The Minnesota State Board of Investment adopted a climate roadmap at its meeting Tuesday.

“We will invest over a billion dollars in energy transition solutions over the next five years, we’ll expand our proxy voting power and we’ll enhance our direct company engagement efforts,” said SBI Executive Director Jill Schurtz. “And it’s those three activities that we think fit squarely within our mission and fiduciary duty.”

The board manages $142 billion in state funds, including more than $90 billion in public employee pension plans. It has periodically faced public pressure to manage those funds in ways that promote social movements. That includes the recent call for divestment from Israel, which protesters made again at Tuesday’s meeting.

The climate roadmap plan is the result of several years of research and analysis of the potential impact of climate change. Schurtz said the board considered several options to match investments with the state’s climate priorities, ultimately rejecting a net zero approach that would divest state funds from fossil fuel companies.

Schurtz said by investing in fossil fuel companies, the state can influence their actions. One example of that investor activism is pushing oil companies to reduce flaring of natural gas from oil wells, she said.

Gov. Tim Walz chairs the board, and the members include the state auditor, secretary of state and attorney general.

Walz said balanced investing is the key to ensuring public employees’ retirement funds are protected. That means maintaining investments in traditional energy companies while expanding clean energy investments.

“If there is a proven technology that is working, we should be able to invest in those. And I think you do it in a measured manner,” Walz said. “It’s not all eggs in one basket, but it’s clearly showing that we are moving in that direction.”

Over the next five years, Schurtz said the board will invest about $200 million per year in energy transition industries.

“In order to get where the world needs to get to reach its climate goals, there will have to be tremendous investments made in many things, but most notably the power sector,” she said. “Seventy percent of the required investments will likely be found there.”

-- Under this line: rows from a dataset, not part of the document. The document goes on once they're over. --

-- ==== Sys2Proof/Laws/State.lean ====
section
/-! SUPPORT. One lemma per field per update of the state, all true by unfolding, so that no later proof unfolds a
record update. -/

namespace Sys2Proof.Machine

variable (s : State)

@[simp] theorem State.respond_recip (r : Response) : (s.respond r).recip = s.recip := rfl
@[simp] theorem State.respond_valid (r : Response) : (s.respond r).valid = s.valid := rfl
@[simp] theorem State.respond_fault (r : Response) : (s.respond r).fault = s.fault := rfl
@[simp] theorem State.respond_moves (r : Response) : (s.respond r).moves = s.moves := rfl
@[simp] theorem State.respond_responses (r : Response) : (s.respond r).responses = s.responses ++ [r] := rfl
@[simp] theorem State.respond_untaken (r : Response) : (s.respond r).untaken = s.untaken := rfl

@[simp] theorem State.raise_recip (c : Cause) : (s.raise c).recip = s.recip := rfl
@[simp] theorem State.raise_valid (c : Cause) : (s.raise c).valid = s.valid := rfl
@[simp] theorem State.raise_fault (c : Cause) : (s.raise c).fault = some c := rfl
@[simp] theorem State.raise_moves (c : Cause) : (s.raise c).moves = s.moves := rfl
@[simp] theorem State.raise_responses (c : Cause) : (s.raise c).responses = s.responses ++ [.failed c] := rfl
@[simp] theorem State.raise_untaken (c : Cause) : (s.raise c).untaken = s.untaken := rfl

@[simp] theorem State.load_recip (t : Reciprocal) : (s.load t).recip = t := rfl
@[simp] theorem State.load_valid (t : Reciprocal) : (s.load t).valid = true := rfl
@[simp] theorem State.load_fault (t : Reciprocal) : (s.load t).fault = s.fault := rfl
@[simp] theorem State.load_moves (t : Reciprocal) : (s.load t).moves = s.moves := rfl
@[simp] theorem State.load_responses (t : Reciprocal) : (s.load t).responses = s.responses := rfl
@[simp] theorem State.load_untaken (t : Reciprocal) : (s.load t).untaken = s.untaken := rfl

@[simp] theorem State.hostReset_recip : (s.hostReset).recip = Reciprocal.reset := rfl
@[simp] theorem State.hostReset_valid : (s.hostReset).valid = false := rfl
@[simp] theorem State.hostReset_fault : (s.hostReset).fault = none := rfl
@[simp] theorem State.hostReset_moves : (s.hostReset).moves = s.moves := rfl
@[simp] theorem State.hostReset_responses : (s.hostReset).responses = s.responses := rfl
@[simp] theorem State.hostReset_untaken : (s.hostReset).untaken = s.untaken := rfl

@[simp] theorem State.present_recip (w : CmdWord) : (s.present w).recip = s.recip := rfl
@[simp] theorem State.present_valid (w : CmdWord) : (s.present w).valid = s.valid := rfl
@[simp] theorem State.present_fault (w : CmdWord) : (s.present w).fault = s.fault := rfl
@[simp] theorem State.present_moves (w : CmdWord) : (s.present w).moves = .command w :: s.moves := rfl
@[simp] theorem State.present_responses (w : CmdWord) : (s.present w).responses = s.responses := rfl
@[simp] theorem State.present_untaken (w : CmdWord) : (s.present w).untaken = s.untaken := rfl

@[simp] theorem State.reset_recip : State.reset.recip = Reciprocal.reset := rfl
@[simp] theorem State.reset_valid : State.reset.valid = false := rfl
@[simp] theorem State.reset_fault : State.reset.fault = none := rfl
@[simp] theorem State.reset_moves : State.reset.moves = [] := rfl
@[simp] theorem State.reset_responses : State.reset.responses = [] := rfl
@[simp] theorem State.reset_untaken : State.reset.untaken = [] := rfl

@[simp] theorem State.start_recip (ms : List HostMove) : (State.start ms).recip = Reciprocal.reset := rfl
@[simp] theorem State.start_valid (ms : List HostMove) : (State.start ms).valid = false := rfl
@[simp] theorem State.start_fault (ms : List HostMove) : (State.start ms).fault = none := rfl
@[simp] theorem State.start_moves (ms : List HostMove) : (State.start ms).moves = ms := rfl
@[simp] theorem State.start_responses (ms : List HostMove) : (State.start ms).responses = [] := rfl
@[simp] theorem State.start_untaken (ms : List HostMove) : (State.start ms).untaken = [] := rfl

end Sys2Proof.Machine
end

Another area of investment might be so-called “brown to green” industries. Those are industries that contribute to climate warming gas emissions, but can adapt their operations to reduce those emissions.

While the climate roadmap is a five-year plan, Schurtz said the board will reevaluate the rapidly changing energy industry each year and adjust the plan as necessary.

“It’s doing right by the people who depend on this money. And it doesn’t matter what the vector is, it could be climate, it could be something else,” Secretary of State Steve Simon said at Tuesday’s meeting. “This is just common sense by another name. You gotta look out beyond the end of your nose to a year or two years or 10 years or 20 years or 30 years, and look at what the risks are.”